-- ==== Sys2Proof/Machine/Lines.lean ====
section
/-! DEFINITION. Requests for the lines of other packages (spec/12 R334 to R344): what their homes serve, in the order in which
the requests of a line were sent (R335, R154, R266), and what goes to the hub and is sent or held there. -/

namespace Sys2Proof.Machine

/-! ## The lines of other packages -/

/-- The peer and line of a domain address (R334). -/
def lineOf (d : Nat) : Nat × Nat := (peerOf d, d / 128)

/-- The lines of other packages among domain addresses, each once. -/
def State.remoteLines (s : State) (ds : List Nat) : List (Nat × Nat) :=
  ((ds.filter fun d => peerOf d != s.self).map lineOf).dedup

/-- The physical plane of a line's packets (R334). -/
def State.planeOf (s : State) (d : Nat) : Nat :=
  let k := bitsOf d 9 7 ^^^ bitsOf d 20 18
  bitsOf s.hub.remap.toNat (3 * k + 2) (3 * k)

/-- Whether a request packet to a peer waits in the hub: a remap runs, or no notice of the peer has come (R337, R344). -/
def State.heldFor (s : State) (p : Nat) : Bool := s.hub.remapping.isSome || (tabGet? s.hub.peerInc p).isNone

/-- Whether a request for lines has a packet that waits in the hub. -/
def State.heldLines (s : State) (ls : List (Nat × Nat)) : Bool := ls.any fun l => s.heldFor l.1

/-- One more packet sent to a peer on a plane (R336). -/
def Hub.countPacket (h : Hub) (p plane : Nat) : Hub :=
  { h with sentOn := tabSet h.sentOn (p * 8 + plane) (tabGetD h.sentOn (p * 8 + plane) 0 + 1) }

/-- The packets of a request for lines, sent. -/
def State.countLines (s : State) (ls : List (Nat × Nat)) : State :=
  { s with hub := ls.foldl (fun h l => h.countPacket l.1 (s.planeOf (l.2 * 128))) s.hub }

/-- The domain address of each 128-byte line of byte ranges. -/
def spanLines (spans : List (Nat × Nat)) : List Nat :=
  spans.flatMap fun r => if r.2 = 0 then [] else (List.range ((r.1 + r.2 - 1) / 128 + 1 - r.1 / 128)).map fun i => (r.1 / 128 + i) * 128

/-! ## What a home serves -/

/-- The number that a size-byte location holds. -/
def State.loc (s : State) (d size : Nat) : Nat := s.readNat d size

/-- The new value of an atomic (R172): operation 0 to 7 ADD, MIN, MAX, MINN, MAXN, AND, OR, XOR; 8 XCHG, 9 CAS. -/
def atomicNew (op size : Nat) (w b d : Nat) : Nat :=
  let m := 2 ^ (8 * size)
  let sg : Nat → Int := fun x => if 2 * x ≥ m then (x : Int) - m else x
  match op with
  | 0 => (w + b) % m
  | 1 => if sg w ≤ sg b then w else b
  | 2 => if sg w ≤ sg b then b else w
  | 3 => min w b
  | 4 => max w b
  | 5 => w &&& b
  | 6 => w ||| b
  | 7 => w ^^^ b
  | 8 => b
  | _ => if w = d then b else w

/-- The block length of a page (R292). -/
def Xlat.blockLen (x : Xlat) : Nat := 8 * 2 ^ x.blen

/-- The header of the block of element e in the slot at a domain address (R56). -/
def State.tileHeader (s : State) (slot e b : Nat) : Nat := s.readNat (slot + 2 * (e / b)) 2

/-- The bit of element e in plane line p of the slot at a domain address (R56). -/
def State.planeBit (s : State) (slot e p : Nat) : Bool := (s.readByte (slot + 128 * (1 + p) + e / 8)).getLsbD (e % 8)

/-- The planes that an LDX of K reads on a page (R57, R162). -/
def planesRead (k : Nat) (x : Xlat) : Nat := if k = 0 then x.planes else min (k + 1) x.planes

/-- An atomic on a location of the own package, or of a peer when it is sent at once (R172, R174). -/
def State.atomicAt (s : State) (op size d b cmp : Nat) : State :=
  s.storeBytes d (bytesOf size (atomicNew op size (s.loc d size) b cmp))
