-- ==== Sys2Proof/Machine/Engine.lean ====
section
/-! DEFINITION. Engine contexts at work (spec/07 R195, R200 to R203, spec/11 R326 to R328): how commands start, ask for leave,
fault and complete; how engines reach memory, scratchpads and the on-chip window. -/

namespace Sys2Proof.Machine

/-! ## Jobs -/

/-- A command of an engine context with the front that pushed it. -/
structure Job where
  key : Nat
  eng : Eng
  fr : Front
  cmd : Cmd
  deriving DecidableEq, Repr

/-- The n-byte field at an offset of the command's record (R201). -/
def Job.f (j : Job) (off n : Nat) : Nat := cmdField j.cmd.bytes off n
/-- The command's type (R201, Table 3). -/
def Job.type (j : Job) : Nat := j.f 0 1
/-- The die of the pushing core. -/
def Job.die (j : Job) : Nat := dieOf j.cmd.core

/-- The command num of a list of commands. -/
def findCmd (cs : List Cmd) (num : Nat) : Option Cmd := cs.find? fun c => c.num == num

/-- The started command num of a context. -/
def Eng.run? (e : Eng) (num : Nat) : Option Started := e.started.find? fun x => x.cmd.num == num

/-- A command of a context as a job. -/
def State.job? (s : State) (key : Nat) (c : Cmd) : Option Job :=
  match s.eng? key with
  | none => none
  | some e => (s.front? e.front).map fun fr => { key := key, eng := e, fr := fr, cmd := c }

/-- Changes a started command. -/
def State.modStarted (s : State) (key num : Nat) (f : Started → Started) : State :=
  match s.eng? key with
  | none => s
  | some e => s.setEng key { e with started := e.started.map fun x => if x.cmd.num == num then f x else x }

/-- The scoreboard entry and the task of a command are freed (R198). -/
def State.freeCommand (s : State) (key num : Nat) : State :=
  { s with cores := s.cores.map fun c => (c.1,
      { c.2 with rsb := c.2.rsb.filter fun r => !(r.eng == key && r.num == num),
                 tasks := c.2.tasks.filter fun t => !(t.1 == key && t.2 == num) }) }

/-! ## Command faults (R200) -/

/-- Why a command faults: the first offending field, the class and code of its record (13 Table 7), the address that it
names with its kind, and, for a loop queue, the queue. -/
structure CmdFault where
  off : Nat
  cls : Nat := 0x01
  code : Nat := 0x0010
  akind : Nat := 0
  addr : Nat := 0
  queue : Option Nat := none
  deriving DecidableEq, Repr

/-- The fault with the smallest offset (R200: the first offending field). -/
def firstFault : List (Option CmdFault) → Option CmdFault
  | [] => none
  | none :: t => firstFault t
  | some f :: t =>
    match firstFault t with
    | none => some f
    | some g => if g.off < f.off then some g else some f

/-- A field check: the fault at an offset unless the field is in its range. -/
def fieldOk (off : Nat) (ok : Bool) : Option CmdFault := if ok then none else some { off := off }

/-- The first nonzero byte of a run of reserved bytes (R200, R213). -/
def reservedFault (bs : List Byte) (off n : Nat) : Option CmdFault :=
  ((List.range n).find? fun i => bs.getD (off + i) 0 != 0).map fun i => { off := off + i }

════════════════

Task to carry out
Which lines of the records above contain the word "DEFINITION"? Report each one.

Answer section
/-! DEFINITION. Requests for the lines of other packages (spec/12 R334 to R344): what their homes serve, in the order in which
/-! DEFINITION. Engine contexts at work (spec/07 R195, R200 to R203, spec/11 R326 to R328): how commands start, ask for leave,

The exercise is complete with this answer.